> _WORK INSTRUCTION_:
The data below is to be set down again exactly as written.

> _DATA_:

-- ==== Sys2Proof/WellFormed.lean ====
section
/-! DEFINITION. Which commands can be encoded: the operands that do not fit their field by type are
checked here. Only the payload of LOAD_INSTRUMENT is such an operand (30_encoding.md R82, format L). -/

namespace Sys2Proof

/-- The payload's length fits the 24-bit operand `L` (R82; 20_memory.md R60: 0 ≤ L < 2^24). -/
def payloadFits (payload : List Byte) : Bool := decide (payload.length < 2 ^ 24)

/-- The command has an encoding (R80 to R82). -/
def Instr.wellFormed : Instr → Bool
  | .init _ => true
  | .dispose => true
  | .createVoice => true
  | .destroyVoice _ => true
  | .loadInstrument _ payload => payloadFits payload
  | .noteOn _ _ _ => true
  | .noteOff _ => true
  | .render _ _ => true
  | .setParam _ _ _ => true
  | .getParam _ _ => true

end Sys2Proof
end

> _SOLUTION TO THIS PROBLEM_:
-- ==== Sys2Proof/WellFormed.lean ====
section
/-! DEFINITION. Which commands can be encoded: the operands that do not fit their field by type are
checked here. Only the payload of LOAD_INSTRUMENT is such an operand (30_encoding.md R82, format L). -/

namespace Sys2Proof

/-- The payload's length fits the 24-bit operand `L` (R82; 20_memory.md R60: 0 ≤ L < 2^24). -/
def payloadFits (payload : List Byte) : Bool := decide (payload.length < 2 ^ 24)

/-- The command has an encoding (R80 to R82). -/
def Instr.wellFormed : Instr → Bool
  | .init _ => true
  | .dispose => true
  | .createVoice => true
  | .destroyVoice _ => true
  | .loadInstrument _ payload => payloadFits payload
  | .noteOn _ _ _ => true
  | .noteOff _ => true
  | .render _ _ => true
  | .setParam _ _ _ => true
  | .getParam _ _ => true

end Sys2Proof
end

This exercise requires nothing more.